#### DATA SUPPLIED
/-- One alarm is taken: policy, history, log. Answers the alarm as it stands. -/
def takeAlarm (r : Raise) (s : State) : Raise × State :=
  let s1 := addHistory r s
  let r1 : Raise := if policyTurns s1 r || (inHistory r && repeatTurns s1) then { r with sensor := 0x13, level := 4 } else r
  (r1, noteAlarm r1 r.sensor s1)

/-- The cause of an L1 that has gone as soon as it is found. (DEDUCED, log 78) -/
def momentary (sensor : Nat) : Bool := sensor ∈ [0x02, 0x11, 0x12, 0x20, 0x21, 0x22]

/-- A loom throttled while it runs a job: that command's re-dispatch allowance is spent (R132). -/
def spendAllowance (loom : Nat) (s : State) : State :=
  (mkeys s.cells.shuttles).foldl (fun t sh =>
    match (getSh t sh).job with
    | some j => if sh / 48 != loom then t else
        match cmdOf t j.cmd with
        | some c => setCmd { c with redispatched := 1 } t
        | none => t
    | none => t) s

/-- The response to an L1 (R435). -/
def actL1 (r : Raise) (s : State) : State :=
  let gone := if momentary r.sensor then some s.now else none
  let a : L1 := ⟨r.sensor, r.region, gone⟩
  let others := s.tm.active.filter (fun b => !(b.sensor == r.sensor && b.region == r.region))
  let s0 := if 0x10 ≤ r.region ∧ r.region < 0x14 then noteLevels s else s
  let s1 := { s0 with tm := { s0.tm with active := others ++ [a] } }
  if 0x40 ≤ r.region ∧ r.region < 0x80 then
    let l := r.region - 0x40
    endLink l 4 { s1 with tm := { s1.tm with laneHold := mput s1.tm.laneHold l (s1.now + 1000000) } }
  else if 0x10 ≤ r.region ∧ r.region < 0x14 then spendAllowance (r.region - 0x10) s1
  else s1

/-- The looms in service. -/
def loomsIn (s : State) : Nat := ((List.range 4).filter (loomInService s)).length

/-- The response to an L2 (R435): the cell is removed, and an L2 of a loom clears every L1 of it (R436). -/
def actL2 (r : Raise) (s : State) : State :=
  if 0x20 ≤ r.region ∧ r.region < 0x38 then
    if heddleInService s (r.region - 0x20) then removeCell 2 (r.region - 0x20) 3 s else s
  else if 0x10 ≤ r.region ∧ r.region < 0x14 then
    let s0 := noteLevels s
    let s1 := { s0 with tm := { s0.tm with active := s0.tm.active.filter (fun a => a.region ≠ r.region) } }
    if loomInService s1 (r.region - 0x10) then removeCell 1 (r.region - 0x10) 3 s1 else s1
  else s

/-- Take a list of alarms: the alarms as they stand, and those that they escalate to. (DEDUCED, log 76) -/
def takeAll : List Raise → State → List Raise × List Raise × State
  | [], s => ([], [], s)
  | r :: rs, s =>
    let (r1, s1) := takeAlarm r s
    let (e, s2) := escalate r s1
    let (l, es, s3) := takeAll rs s2
    (r1 :: l, (match e with
      | some x => x :: es
      | none => es), s3)

/-- The levels act (R435, R436): an L4 or L3 in place of all lower ones, and once one has
tripped only an L4 acts; an L2 that leaves fewer than two looms in
service becomes an L3 (R434). -/
def act (l : List Raise) (s : State) : State :=
  if l.any (fun r => r.level == 4) then scuttle s
  else if l.any (fun r => r.level == 3) then lockdown s
  else if s.tm.tripped then s
  else
    let l2 := l.filter (fun r => r.level == 2)
    let s1 := l2.foldl (fun t r => actL2 r t) s
    if !l2.isEmpty && inService s1 && decide (loomsIn s1 < 2) then
      let (r, s2) := takeAlarm ⟨0x11, 0, 3, 0⟩ s1
      if r.level = 4 then scuttle s2 else lockdown s2
    else (l.filter (fun r => r.level == 1 && !l2.any (fun x => x.region == r.region))).foldl (fun t r => actL1 r t) s1

/-- The tamper system answers what has been raised. -/
def respond (s : State) : State :=
  match s.tm.raised with
  | [] => s
  | rs =>
    let (l, es, s1) := takeAll rs { s with tm := { s.tm with raised := [] } }
    let (l2, _, s2) := takeAll es s1
    act (l ++ l2) s2

/-! ### Interrupt conditions (R426, R427, R448, R470, R486) -/

/-- 24 h of READY service have passed since the last plan: the next one is being made (R466). -/
def replanDue (s : State) : Bool :=
  decide (s.glb.service = svReady) && decide (s.ag.planAt + 86400000000 ≤ s.clk.readyUs)

/-- The hottest sensor of a range, in 0.125 °C, among those that have been read; 0 before the first reading (R449). -/
def hottest (s : State) (ns : List Nat) : Int :=
  match ns.filterMap (mfind s.tm.temps) with
  | [] => 0
  | t :: r => r.foldl max t

/-- TM_TEMP (R449). -/
def tmTemp (s : State) : Int := hottest s (List.range 20)

/-- Source 387's condition. -/
def tempWarn (s : State) : Bool := s.tm.enable && decide ((s.tm.warn : Int) * 8 < tmTemp s)

/-- CC_PENDING (R403). -/
def pendingMap (s : State) : Nat :=
  (List.range 16).foldl (fun a i => a + (match mget none s.realms.live.cards i with
    | some e => if e.txn.isSome then 2 ^ i else 0
    | none => 0)) 0

/-- The addresses given to cards, bit a − 1 (R403). -/
def presentMap (s : State) : Nat :=
  (List.range 8).foldl (fun a i => a + (if (mget none s.card.named (i + 1)).isSome then 2 ^ i else 0)) 0

/-- CORRUPT_PRESENT (R321). -/
def corruptPresent (s : State) : Bool := s.keys.slots.any (fun p => p.2.state == ksCorrupt)

/-- The bits of the sources whose condition holds. -/
def rawBits (l : List (Nat × Bool)) : BitVec 512 := l.foldl (fun b p => if p.2 then b ||| srcBit p.1 else b) 0

/-- The conditions of the LEVEL sources, from the Registers phase on. -/
def rawNow (s : State) : BitVec 512 :=
  if !s.start.done.contains .registers then 0 else
  let sv := inService s
  let lanes := s.lanes.map (fun p => (288 + p.1, laneAttn s p.2))
  let hds := (List.range 24).map (fun h => (352 + h, sv && !heddleInService s h))
  let looms := (List.range 4).map (fun l => (376 + l, sv && !s.glb.loomIn.getLsbD l))
  rawBits (lanes ++ hds ++ looms ++
    [(382, s.host.cfgMismatch != 0), (384, !s.tm.active.isEmpty), (387, tempWarn s),
     (388, s.tm.active.any (fun a => a.sensor == 0x0D)),
     (417, s.ag.enable && decide (s.ag.warnPermil ≤ s.ag.lifeUsed)),
     (418, s.ag.countedOut != 0 || s.ag.centralEol || s.ag.centralNow),
     (419, s.clk.calSource == 2), (422, s.clk.smbFault),
     (449, decide (3072 ≤ (s.ob.logNext + 4294967296 - s.ob.mark) % 4294967296)),
     (464, backstop s), (465, reenrolDue s), (466, corruptPresent s), (468, pendingMap s != 0)])

/-- The conditions are sampled: a rise sets PEND on both sides; a lane's ATTN also sends the message of its realm's
function (R426, R429). -/
def sampleRaw (s : State) : State :=
  let r := rawNow s
  if r = s.ic.raw then s else
  let rise := r &&& ~~~ s.ic.raw
  let s1 := { s with ic := { s.ic with raw := r, pend := s.ic.pend ||| rise, pendSteward := s.ic.pendSteward ||| rise } }
  (mkeys s.lanes).foldl (fun t l =>
    let f := laneRealm t l
    if rise.getLsbD (288 + l) && f ≠ 0 && (getFn t f).evtEnable then msixSend f (getFn t f).evtLaneVec t else t) s1

/-- Source 467: the cards present have changed (R427). -/
def samplePresent (s : State) : State :=
  let p := presentMap s
  if p = s.card.presSeen then s else icRaise 467 { s with card := { s.card with presSeen := p } }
########
*EXERCISE*:
Each line above from the one with "let lanes := s.lanes.map" up to and including the one with "let looms := (List.range" must be set down exactly, and no line outside that span may appear.

*TASK ANSWER*:
  let lanes := s.lanes.map (fun p => (288 + p.1, laneAttn s p.2))
  let hds := (List.range 24).map (fun h => (352 + h, sv && !heddleInService s h))
  let looms := (List.range 4).map (fun l => (376 + l, sv && !s.glb.loomIn.getLsbD l))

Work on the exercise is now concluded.